Vladia Rubio (CubaSí).— Mario Benedetti lo decía “La infancia es a veces un paraíso perdido. Pero otras veces es un infierno de mierda”, y en la segunda opción se anotan los más de 473 millones de niños y niñas, más de uno de cada seis en todo el mundo, que viven atrapados en zonas de conflicto bélico.
Apenas comienza el año, y a la gente no les gusta estar leyendo sobre tragedias, que bastante han tenido en el recién concluido 2024, pero esta es una realidad a la que es imposible dar la espalda, a menos de erigirse en desalmado.
El planeta sufre hoy el mayor número de conflictos armados desde la Segunda Guerra Mundial, y según un estudio de Unicef , “el impacto de los conflictos armados en las niñas y los niños de todo el mundo alcanzó niveles devastadores y probablemente sin precedentes en 2024”.
La directora ejecutiva de esa organización para la infancia en Naciones Unidas, Catherine Russell, asegura que “Prácticamente en todos los aspectos, 2024 ha sido uno de los peores años registrados para las niñas y los niños en conflicto en la historia de UNICEF, tanto por el número de afectados como por el nivel de impacto en sus vidas”.

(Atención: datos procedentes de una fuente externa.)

end Sys2Proof.Machine

/-! SUPPORT. The alignment of the deserializers in a tap calibration (rules R83, R214, R227). -/

namespace Sys2Proof.Machine

open Sys2Proof.Safety

/-- In a tap calibration of chip `c` from `s` to `u`: the chip's alignment has advanced once when
`slipped`, which is what HEUR_SLIP of the chip says, and no other alignment has changed (rules R214,
R227). -/
structure Aligned (c : ChipId) (slipped : Bool) (s u : State) : Prop where
  inst : u.inst = s.inst
  slips : ∀ d : ChipId, u.board.slips[d] =
    s.board.slips[d] + if d = c ∧ slipped = true then 1 else 0
  recorded : u.tables.heurSlip.getLsbD c.val = slipped

namespace Aligned

variable {c : ChipId} {b : Bool} {s u v : State}

/-- What touches no deserializer and no bit of HEUR_SLIP keeps the alignment. -/
theorem keep (h : Aligned c b s u) (hi : v.inst = u.inst) (hs : v.board.slips = u.board.slips)
    (ht : v.tables.heurSlip = u.tables.heurSlip) : Aligned c b s v where
  inst := hi.trans h.inst
  slips d := by rw [hs]; exact h.slips d
  recorded := by rw [ht]; exact h.recorded

/-- The probes start with the chip's bit of HEUR_SLIP cleared (rules R211, R212). -/
theorem probing (c : ChipId) (s : State) : Aligned c false s (tapCalProbing c s) := by
  obtain ⟨hinst, -, -, -, htables, -⟩ := tapCalProbing_eq c s
  have slips : (tapCalProbing c s).board.slips = s.board.slips := writeRegisters_slips _ _
  refine ⟨hinst, fun d => by simp [slips], ?_⟩
  rw [htables]
  exact (writeMaskBit_getLsbD _ c c false).trans (if_pos rfl)

variable (hI : InstanceOk s.inst)
include hI

theorem setDelayTap (h : Aligned c b s u) (tap lm : Byte) :
    Aligned c b s (u.setDelayTap c tap lm) := by
  obtain ⟨-, -, slips⟩ := setDelayTap_devices c tap lm u (by rw [h.inst]; exact hI)
  exact h.keep (State.setDelayTap_inst c tap lm u) slips
    (congrArg Tables.heurSlip (State.setDelayTap_tables c tap lm u))

/-- A probe, whether or not a capture of it fails, is a SetDelayTap and captures (rules R195, R213). -/
theorem probeTap (h : Aligned c b s u) (n : Nat) : Aligned c b s (probeTap c n u).state := by
  have set := (h.keep (v := u.mapWork (fun w => { w with tapCnt := BitVec.ofNat 6 n }))
    rfl rfl rfl).setDelayTap hI (BitVec.ofNat 8 n) 0xFF
  have captured {k : Nat} {t : State} (only : OnlyCaptures c u.ctl.cfgSnapLen.toNat k _ t) :
      Aligned c b s t := set.keep only.inst (congrArg Board.slips only.board)
    (congrArg Tables.heurSlip only.tables)
  rcases probeTap_cases c n u with ⟨k, t, -, hr, only⟩ | ⟨t, Ss, hr, probed⟩
  · rw [hr]
    exact captured only
  · rw [hr]
    exact captured probed.only

theorem probeExtremes (h : Aligned c b s u) : Aligned c b s (probeExtremes c u).state :=
  Run.andThen_state _ _ _ (h.probeTap hI 0) fun s0 _ h0 =>
    Run.andThen_state _ _ _
      ((h0.keep (v := s0.mapWork (fun w => { w with acc0 := w.acc })) rfl rfl rfl).probeTap hI 31)
      fun _ _ h31 => h31.keep rfl rfl rfl

theorem sweepTaps (ts : List (Fin 32)) (h : Aligned c b s u) :
    Aligned c b s (sweepTaps c ts u).state := by
  induction ts generalizing u with
  | nil => exact h
  | cons tap ts ih =>
    exact Run.andThen_state _ _ _ (h.probeTap hI tap.val) fun _ _ hv => ih (hv.keep rfl rfl rfl)

theorem sweep (h : Aligned c b s u) : Aligned c b s (sweep c u).state :=
  Run.andThen_state _ _ _ (h.sweepTaps hI _) fun _ _ hv => hv.keep rfl rfl rfl

theorem applyLane (h : Aligned c b s u) (R : Lanes CalResult) (li : LaneId) :
    Aligned c b s (u.applyLane c R li) := by
  have named := h.keep (v := u.mapWork (fun w => { w with liCnt := BitVec.ofNat 4 li.val }))
    rfl rfl rfl
  unfold State.applyLane
  cases R[li] with
  | tap t => exact named.setDelayTap hI _ _
  | none => exact named
  | indEmpty => exact named
  | indWrapped => exact named

theorem decideAndApply (h : Aligned c b s u) : Aligned c b s (u.decideAndApply c) := by
  have decided := h.keep (v := ((u.setFsm .calDecide).mapTables (fun T =>
    { T with calResult := T.calResult.set c (decideLanes c u) })).setFsm .calApply) rfl rfl rfl
  exact (List.foldlRecOn allLanes (State.applyLane c (decideLanes c u)) decided
    fun _ hv li _ => hv.applyLane hI _ li).keep rfl rfl rfl

/-- The one bitslip of a tap calibration is the heuristic's, which records it (rule R214). -/
theorem heuristic (hc : c.val < s.inst.nchips) (h : Aligned c false s u) :
    Aligned c (straddles u.work.acc0 u.work.acc31) s (u.heuristic c) := by
  unfold State.heuristic
  split
  · rename_i slipping
    rw [slipping]
    refine ⟨(State.bitslipPulse_inst c _).trans h.inst, fun d => ?_,
      (writeMaskBit_getLsbD _ c c true).trans (if_pos rfl)⟩
    have pulse := bitslipPulse_slips c (u.setFsm .calSlip)
      (by rw [State.setFsm_inst, h.inst]; exact hI) (by rw [State.setFsm_inst, h.inst]; exact hc) d
    rw [State.setFsm_board, h.slips d] at pulse
    show ((u.setFsm .calSlip).bitslipPulse c).board.slips[d] = _
    simpa using pulse
  · rename_i still
    rw [Bool.eq_false_iff.mpr still]
    exact h

end Aligned

/-- A tap calibration, whether or not it goes on to its end, advances the alignment of its chip by
HEUR_SLIP, and no other (rule R227). -/
theorem tapCalBody_aligned (c : ChipId) {s : State} (hI : InstanceOk s.inst)
    (hc : c.val < s.inst.nchips) : ∃ b, Aligned c b s (tapCalBody c s).state := by
  have probes := (Aligned.probing c s).probeExtremes hI
  refine Run.andThen_state (fun u => ∃ b, Aligned c b s u) _ _ ⟨false, probes⟩ fun u hu _ => ?_
  have probed : Aligned c false s u := by
    have e : probeExtremes c (tapCalProbing c s) = .done u := hu
    rw [e] at probes
    exact probes
  have slipped := (probed.heuristic hI hc).keep (v := (u.heuristic c).setFsm .calSweep) rfl rfl rfl
  exact ⟨_, Run.andThen_state _ _ _ (slipped.sweep hI) fun _ _ hq => hq.decideAndApply hI⟩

Existen quienes se acostumbran a lo malo por desidia, por cobardía y hasta por ignorancia, pero a esta realidad la humanidad no puede acostumbrarse, sería imperdonable asumir como una nueva normalidad tal espanto.

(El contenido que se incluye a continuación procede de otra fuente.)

-- ==== Sys2Proof/Machine/Codec.lean ====
section
/-! DEFINITION. The fixed-point voltage codec (40_voltage_codec.md): VENC and VDEC. Both are pure (R120). -/

namespace Sys2Proof.Machine

/-- `rnd(q)`: the nearest integer; halfway, the even one, or under `away` the one farther from zero (00_scope.md R10). -/
def rnd (ties : Ties) (q : Rat) : Int :=
  let f := q.floor
  let r := q - (f : Rat)
  if r < 1 / 2 then f
  else if 1 / 2 < r then f + 1
  else match ties with
    | .even => if f % 2 = 0 then f else f + 1
    | .away => if 0 ≤ q then f + 1 else f

/-- The scaled and rounded voltage k of VENC (40_voltage_codec.md R121): scale 32767 for v >= 0, `ENC_NEG_SCALE` below. -/
def encodeInt (p : Params) (v : Volt) : Int :=
  if 0 ≤ v then rnd p.roundTies (v * 32767 / 5)
  else rnd p.roundTies (v * (p.encNegScale : Rat) / 5)

/-- The 16-bit two's-complement pattern `bv_16(k)` of VENC, without the domain check. -/
def encodeCode (p : Params) (v : Volt) : Code := BitVec.ofInt 16 (encodeInt p v)

/-- `VENC(v)` (40_voltage_codec.md R121): RangeError exactly outside [-5, 5]. -/
def venc (p : Params) (v : Volt) : Except OpError Code :=
  if inVoltRange v then .ok (encodeCode p v) else .error (.rangeError v)

/-- `VDEC(c)` (40_voltage_codec.md R123), total on all 65536 codes. -/
def vdec (c : Code) : Volt :=
  let s : Int := c.toInt
  if s < 0 then (s : Rat) * 5 / 32768 else (s : Rat) * 5 / 32767

/-- VENC v. -/
def execVenc (v : Volt) (s : State) : Host.Outcome State Fault Refusal :=
  match venc params v with
  | .ok c => .next (s.pureAnswer (.code c))
  | .error e => .next (s.begin.fail e)

/-- VDEC c. -/
def execVdec (c : Code) (s : State) : Host.Outcome State Fault Refusal :=
  .next (s.pureAnswer (.volt (vdec c)))

end Sys2Proof.Machine
end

Los niños de la guerra, como les llaman – y que hoy suman más que el total de la población de EE.UU., por ejemplo-, se ven cara a cara con situaciones inéditas que conmocionarán su vida para siempre: desde la posibilidad de morir o ser heridos, presenciar el fallecimiento de sus seres queridos, la destrucción de sus hogares y pertenencias, hasta violaciones de sus más básicos derechos como el de recibir atención médica, alimentación y educación.
“Un niño o niña que crece en una zona de conflicto tiene muchas más probabilidades de no ir a la escuela, de estar desnutrido o de verse obligado a abandonar su hogar -con demasiada frecuencia de forma repetida- en comparación con un niño o niña que vive en lugares de paz”, refería Russell.
En cuanto a los servicios sanitarios, además de apenas poder contar con atención hospitalaria, por haber sido estos también destruidos en no pocos casos, también estos niños resultan más vulnerables a brotes de enfermedades como el sarampión y la poliomielitis que en esas zonas tienen lugar.
Y, para colmo, precisamente en esos países o zonas en conflicto, cerca del 40% de los menores no están vacunados o lo están de un modo insuficiente.
Súmese a tal precaria situación, los impactos en la salud mental de esos niños: “La exposición a la violencia, la destrucción y la pérdida de seres queridos puede manifestarse en la infancia a través de reacciones como depresión, pesadillas y dificultad para dormir, comportamiento agresivo o retraído, tristeza y miedo, entre otras”, refiere Unicef.
Alrededor de 47,2 millones de menores habían sido desplazados debido a los conflictos y la violencia al empezar este año, y ahora que termina, han de ser muchísimos más porque se han intensificado y multiplicado los conflictos.
Según estimados conservadores, más de 52 millones de niños y niñas en países afectados por conflictos armados están sin escolarizar. Los menores de la Franja de Gaza, por ejemplo, han perdido más de un año de escolarización, en tanto ellos y también menores de otros países han visto sus escuelas bombardeadas o convertidas a otros fines.
Los niños representan el 30% de la población mundial, pero constituyen alrededor del 40% de las poblaciones de refugiados y el 49% de los desplazados internos.
Naciones Unidas ha verificado un récord de 32.990 violaciones graves contra 22.557 niños y niñas, la estadística más alta registrada desde que comenzó la vigilancia por mandato del Consejo de Seguridad.
Todas las estadísticas aquí apuntadas que habría que representárselas, no como cifras impersonales, más números que oscurecen el fin de año, sino como una multitud de caritas angustiadas que miran y esperan, porque el mundo les ha fallado.